Wednesday, April 21, 2010

Day 8 - You Want me to do What??


The good news is that I’m on track with my reading.  The bad news is that I’m behind on my journaling by about 5 days.  So I’m picking up where I left off with my journaling (Day 8) and I’m going back through my Bible, looking at the notes I made in the margins and writing my journal entries to get caught up.  To keep consistent, I’m going to write my journal for each individual day.  I didn’t actually make many notes for Day 8’s reading, so it should be fairly short.  Anways, here we go, Day 8…

You Want me to do What??
In today’s reading we see the dispute between members of the church on whether the Gentiles need to be circumcised or not.  We see the church come to an agreement that they do not need to be circumcised and they send a letter with Paul to the believers in Antioch, Syria and Cilicia to state as such.

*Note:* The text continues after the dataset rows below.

-- ==== Sys2Proof/Safety.lean ====
section
/-!
DEFINITION. What counts as a safe run, the invariant that the steps of the device keep, and the words in which the
statements say what an instruction does: a firing position, and all that a firing changes.
-/

namespace Sys2Proof.Machine

/-! ### Safe runs and the invariant -/

/-- A step that goes on: the device has no fault or refusal of its own in it. -/
def Goes (s : State) : Prop := ∃ s', step s = .next s'

/-- A run of `n` steps goes on throughout. -/
def SafeRun (n : Nat) (s : State) : Prop := ∃ s', Host.Core.run Sys2Proof.core n s = .next s'

/-- Every memory is in its canonical form: addresses strictly rising, no listed byte equal to what an unlisted one reads as. It
covers device memory, host memory, the local memory of every core and of every switch image, and the local images that the
loader supplies. -/
def Memory.wf (s : State) : Bool :=
  s.mem.wf s.bg && s.hostMem.wf zeroBg && s.cores.all (fun e => e.2.lmem.wf zeroBg)
    && s.images.all (fun e => e.2.2.lmem.wf zeroBg)
    && s.pkgs.all fun e => e.2.localImages.all fun i => i.2.wf zeroBg

/-! ### A firing position -/

/-- The firing position names a slot of a block in its context's window. -/
def State.Stands (s : State) : Prop := ∃ b, s.cctx.blk = some b ∧ s.cur.slot < b.slots.length

/-- The scalar value L of the firing slot. -/
def State.lval (s : State) : W64 := s.slot.l.tok.scal
/-- The scalar value R of the firing slot. -/
def State.rval (s : State) : W64 := s.slot.r.tok.scal
/-- The scalar value P of the firing slot. -/
def State.pval (s : State) : W64 := s.slot.p.tok.scal

/-- The low bits of a value that an operation of a width computes on (R103). -/
def Wid.low (w : Wid) (v : W64) : BitVec w.bits := v.setWidth w.bits

/-- The firing context is the trailing one of a pair, which takes values from the leading one (R364). -/
def State.trails (s : State) : Bool := s.cctx.pair && s.cur.ctx % 2 == 1
/-- The firing context is the leading one of a pair, which passes values on (R364). -/
def State.leads (s : State) : Bool := s.cctx.pair && s.cur.ctx % 2 == 0

/-! ### What a firing changes -/

/-- What a firing adds: whether it is null, the effect recorded for the commit, a token for each target byte, exception
events, an access to host memory, the block's exit, loads in progress, words taken by POPs, values passed on to a pair's
trailing context, output entries reserved beside those of its targets, accesses to the banks of local memory, and the
first-level translation buffer with the used entry made the most recent. -/
structure Firing where
  isNull : Bool := false
  eff : Eff := .none
  out : List (BitVec 8 × Tok) := []
  ex : List (Nat × Nat) := []
  host : Bool := false
  exit : Option BlkExit := none
  loads : List LoadRec := []
  taken : Option (Tbl Nat) := none
  passed : List (Nat × Tok) := []
  marks : List Nat := []
  banks : List BankAcc := []
  tlb : Option (List TlbEntry) := none

/-- The same token for several target bytes. -/
def sameTok (ts : List (BitVec 8)) (k : Tok) : List (BitVec 8 × Tok) := ts.map fun t => (t, k)

/-- The tokens on their way to operand positions, present in cycle `due` (R21, R41): a target byte 0 names none, and one with
bits [7:6] = 3 names a link queue. -/
def Firing.flights (f : Firing) (due : Nat) : List Flight :=
  (f.out.filter fun e => e.1 != 0 && e.1.toNat / 64 != 3).map fun e => ⟨due, e.1.toNat % 64, e.1.toNat / 64, e.2⟩

/-- The target bytes that name link queues. -/
def Firing.links (f : Firing) : List (BitVec 8 × Tok) := f.out.filter fun e => e.1.toNat / 64 == 3

/-- The pushes that the commit makes, a null one only giving its entry back (R264). -/
def Firing.pushes (f : Firing) : List (Dir × Option Tok) :=
  f.links.map fun e => (dirOf (e.1.toNat % 4), if e.2.isNull then none else some e.2)

/-- The entries of output queue `d` that the firing reserves (R264, R270). -/
def Firing.reserves (f : Firing) (d : Nat) : Nat := f.links.countP (fun e => e.1.toNat % 4 == d) + f.marks.count d

/-- The slot after the firing. -/
def Firing.slot (f : Firing) (q : Slot) : Slot :=
  { q with fired := true, walking := false, isNull := f.isNull, eff := f.eff, ex := q.ex ++ f.ex, host := q.host || f.host
           push := q.push ++ f.pushes }

/-- The block after the firing of slot `k` in cycle `now`. -/
def Firing.block (f : Firing) (now k : Nat) (b : Block) : Block :=
  { b with slots := b.slots.modify k f.slot, flights := b.flights ++ f.flights (now + 16), loads := b.loads ++ f.loads
           exit := f.exit.or b.exit, taken := f.taken.getD b.taken }

/-- The context after the firing. -/
def Firing.ctx (f : Firing) (now k : Nat) (t : Ctx) : Ctx :=
  { t with blk := t.blk.map (f.block now k), lvq := t.lvq ++ f.passed }

/-- From `s` to `t` the instruction at the firing position fires with what `f` says, and nothing else in the machine changes: no
register, no other slot, context, core or memory, no message and no clock. -/
structure Fires (s t : State) (f : Firing) : Prop where
  window : t.cctx = f.ctx s.now s.cur.slot s.cctx
  contexts : ∀ x, x ≠ s.cur.ctx → t.ccore.ctx x = s.ccore.ctx x
  core : { t.ccore with ctxs := s.ccore.ctxs, reserved := s.ccore.reserved } =
    { s.ccore with tlb := f.tlb.getD s.ccore.tlb, banks := s.ccore.banks ++ f.banks }
  reserved : ∀ d, t.ccore.reserved.get 0 d = s.ccore.reserved.get 0 d + f.reserves d
  cores : ∀ c, c ≠ s.cur.core → t.core c = s.core c
  rest : { t with cores := s.cores } = s

/-- The instruction runs at `s`, and fires with what `f` says. -/
def State.Does (s : State) (i : Instr) (f : Firing) : Prop := ∃ t, exec i s = .next t ∧ Fires s t f

/-- The instruction runs at `s` and sends one token to its targets. -/
def State.Sends (s : State) (i : Instr) (ts : List (BitVec 8)) (k : Tok) : Prop := s.Does i { out := sameTok ts k }

/-- The instruction runs at `s` and sends a value that it reads in this cycle, which the leading context of a pair also passes on
(R364). -/
def State.Reads (s : State) (i : Instr) (ts : List (BitVec 8)) (v : W64) : Prop :=
  s.Does i { out := sameTok ts (.scalar v), passed := if s.leads then [(s.cur.slot, .scalar v)] else [] }

/-- The instruction runs at `s`, and its commit will make the effect `e`. -/
def State.Records (s : State) (i : Instr) (e : Eff) : Prop := s.Does i { eff := e }

/-- The instruction runs at `s` as the exit `e` of its block. -/
def State.Exits (s : State) (i : Instr) (e : BlkExit) : Prop := s.Does i { exit := some e }

/-- The instruction runs at `s` and takes the exception `k` in its context, with none of its own effect. -/
def State.Traps (s : State) (i : Instr) (k : Cause) : Prop := exec i s = .next (s.takeFault s.cur.core s.cur.ctx k s.cur.slot)

/-! ### Vectors -/

/-- Element `j` of `w` bits of a vector (R129). -/
def lane (x : V1024) (w j : Nat) : BitVec w := x.extractLsb' (w * j) w

/-- The instruction runs at `s` and sends a vector whose lanes are valid as `valid` says, with the element `y j` in each element of a
valid lane, and notes the exception events `ev`. -/
def State.Lanes (s : State) (i : Instr) (ts : List (BitVec 8)) (w : Nat) (valid : Nat → Bool) (y : Nat → BitVec w)
    (ev : List (Nat × Nat) := []) : Prop :=
  ∃ v m, s.Does i { out := sameTok ts (.vector v m), ex := ev } ∧ (∀ k, k < 32 → m.getLsbD k = valid k) ∧
    ∀ j, j < 1024 / w → valid (w * j / 32) = true → lane v w j = y j

/-- The same for elements that come with the exception counters they feed, each element of a valid lane adding one (R140). -/
def State.Elems (s : State) (i : Instr) (ts : List (BitVec 8)) (w : Nat) (valid : Nat → Bool) (y : Nat → Res) : Prop :=
  s.Lanes i ts w valid (fun j => BitVec.ofNat w (y j).1)
    ((List.range (1024 / w)).flatMap fun j => if valid (w * j / 32) then (y j).2.map (fun k => (k, 1)) else [])

/-- A lane that the predicate leaves in (R43). -/
def State.laneIn (s : State) (pm : Pm) (k : Nat) : Bool := (s.laneMask pm).getLsbD k
/-- The vector L. -/
def State.lvec (s : State) : V1024 := s.slot.l.tok.vec.1
/-- A valid lane of L. -/
def State.lok (s : State) (k : Nat) : Bool := s.slot.l.tok.vec.2.getLsbD k
/-- The vector R. -/
def State.rvec (s : State) : V1024 := s.slot.r.tok.vec.1
/-- A valid lane of R. -/
def State.rok (s : State) (k : Nat) : Bool := s.slot.r.tok.vec.2.getLsbD k
/-- The vector P. -/
def State.pvec (s : State) : V1024 := s.slot.p.tok.vec.1
/-- A valid lane of P. -/
def State.pok (s : State) (k : Nat) : Bool := s.slot.p.tok.vec.2.getLsbD k

/-- The exception events of the elements of `w` bits in the valid lanes that meet `p`, each adding one to counter `k` (R140). -/
def elementEvents (w : Nat) (valid p : Nat → Bool) (k : Nat) : List (Nat × Nat) :=
  (List.range (1024 / w)).flatMap fun j => if valid (w * j / 32) && p j then [(k, 1)] else []

/-- The integer formats, the floating-point ones, and both, on which vector instructions work (R123, R129). -/
def intFormats : List Fmt := [.i32, .i16, .i8]
/-- The floating-point formats of vector elements. -/
def floatFormats : List Fmt := [.f32, .bf16, .f16]

/-- The instruction fires null at `s`: null to its targets and no other effect (R46). -/
def State.FiresNull (s : State) (i : Instr) : Prop := s.Does i { isNull := true, out := sameTok i.targets .null }

/-- A scalar operand of the instruction is null at `s` (R46). -/
def State.nullScalar (s : State) (i : Instr) : Bool := Machine.nullScalar i s.slot

/-- The instructions whose predicate leaves out lanes, and does not turn them off (R43). -/
def laneWise : Instr → Bool
  | .vst .. | .vjoin .. | .fillV .. | .vcmp .. | .vextr .. | .vred .. => true
  | i => i.vecOut

/-- The instructions of class H, which only the head context runs (R76). -/
def headInstructions (pm : Pm) : List Instr :=
  [.start pm, .startComm pm, .reapDump pm, .reapTrap pm, .kill pm, .ackf pm, .tlbi pm, .genb pm, .gstop pm, .gstopResume pm, .gsw pm,
    .tblwTranslation pm, .tblwAsidRoot pm, .tblwStreamEntry pm, .tblwContainment pm, .tblwFormatWindow pm, .tblwBreakpoint pm,
    .tblwCorrectionHistory pm, .tblwFrameState pm]

/-! ### Pages -/

/-- The first-level translation buffer of the firing core holds the leaf `l` for the address `va` of the firing context, above the
local window and the guard range (R192, R204). -/
def State.Maps (s : State) (va : Nat) (l : Leaf) : Prop :=
  0x100000 ≤ va ∧ va < 2 ^ 48 ∧ s.leaf? s.cur.core s.cctx.asid s.cctx.gen va = some l

/-- A first-level buffer with the entry of `va` made the most recently used (R204). -/
def State.used (s : State) (tlb : List TlbEntry) (va : Nat) (l : Leaf) : List TlbEntry :=
  tlbPut tlb 64 ⟨s.cctx.asid, s.cctx.gen, vpageOf l.big va, l⟩

/-- The firing core's first-level buffer after a use of `va`. -/
def State.hit (s : State) (va : Nat) (l : Leaf) : Option (List TlbEntry) := some (s.used s.ccore.tlb va l)

/-- No translation of `va` is at hand: an address above the local window and the guard range, on no entry of the buffer. -/
def State.Misses (s : State) (va : Nat) : Prop :=
  0x100000 ≤ va ∧ va < 2 ^ 48 ∧ s.leaf? s.cur.core s.cctx.asid s.cctx.gen va = none

/-! ### Requests -/

/-- A request of the firing instruction for the place that `va` names: its address, its thread's address space, generation and
launch, and where a fault of it is to be reported (R224, R242). -/
def State.asks (s : State) (l : Leaf) (va : Nat) : Req :=
  { kind := .join, pa := l.pa va, va := va, lat := l.lat, asid := s.cctx.asid, gen := s.cctx.gen
    lid := s.cctx.gtid.toNat / 2 ^ 48, rblk := s.cctx.blkAddr, rslot := s.cur.slot }

/-- The instruction runs at `s`, fires with `f`, and sends the request `r` with the next number to `home`, its first flit entering
the router in cycle `e` (R222, R227). -/
def State.RequestsAt (s : State) (e : Nat) (i : Instr) (f : Firing) (home : Nat) (r : Req) : Prop :=
  ∃ u, Fires s u f ∧ exec i s = .next (({ u with nextId := s.nextId + 1 } : State).sendCounted e s.cur.core
    (.req home { r with who := [⟨s.cur.core, s.cur.ctx, s.nextId, r.va, r.rblk, r.rslot, none⟩] }))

Paul meets Timothy and wants to bring him along on their journeys, so he circumcises Timothy.  It says he did this “…because of the Jews who lived in that area, for they all knew that his father was a Greek.”  I know that the decision by the church was that they didn’t HAVE to be circumcised, not that they couldn’t be if they wanted to be, but I’m trying to understand why Paul would have wanted Timothy to go through this.

I looked into this a little on-line and found the same explanation at a few different sites.  This one site called gracethrufaith.com most succinctly put it like this:

“In 1 Cor. 9:19-22 Paul said that when he was among Jews he acted  like a Jew and when among gentiles he was like them.  He said he was all things to all men so as to save some. Since Timothy was a young man whose mother was Jewish, and since they were going among the Jews, he circumcised him to help him be accepted by the Jews.”

I wonder if Timothy was like, “You want to do what? I thought you just told me we didn’t have to do that!”

Pronoun Confusion 
Between Acts 16:8 and 16:10, the wording of the writing changes from “they” to “we”.  Then we don’t see the story teller referring to  “we” again in Chapter 16, or in any of the rest of the days reading, after verse 16:16.  I was able to fairly quickly find a great resource on-line that cleared up my confusion.  Here is what the site preceptaustin.org has to say on the matter:

“The first use here of we in the narrative, instead of "they," seems to indicate that Luke, the author of the book of Acts, joined the missionary party at Troas.  Then after Paul and Silas and Timothy left Philippi, Luke changed the pronoun from we to they in Acts 17:1, which suggests that he remained behind in Philippi to watch over the infant church after Paul left.

God wanted Paul and his team to go to Troas and pick up a doctor named Luke. If God wouldn't have said "no" to Paul two times, we might not have a gospel and a Book of Acts written by Luke!

It was some six to seven years later when Luke  rejoined Paul...

But these had gone on ahead and were waiting for us at Troas. (Acts 20:5 )

Finally, in the third we section, Luke is with Paul has they sail for Italy ...
And when it was decided that we should sail for Italy, they proceeded to deliver Paul and some other prisoners to a centurion of the Augustan cohort named Julius. (Acts 27:1)"
So that all makes sense.  It's just weird that Luke doesn't specify when he joins them, he just changes the pronouns used to show that he was there.

Wrapping it Up
That’s pretty much it for Day 8.  One more day of reading Acts and then we dive into and complete 1 & 2 Thessalonians in ONE DAY!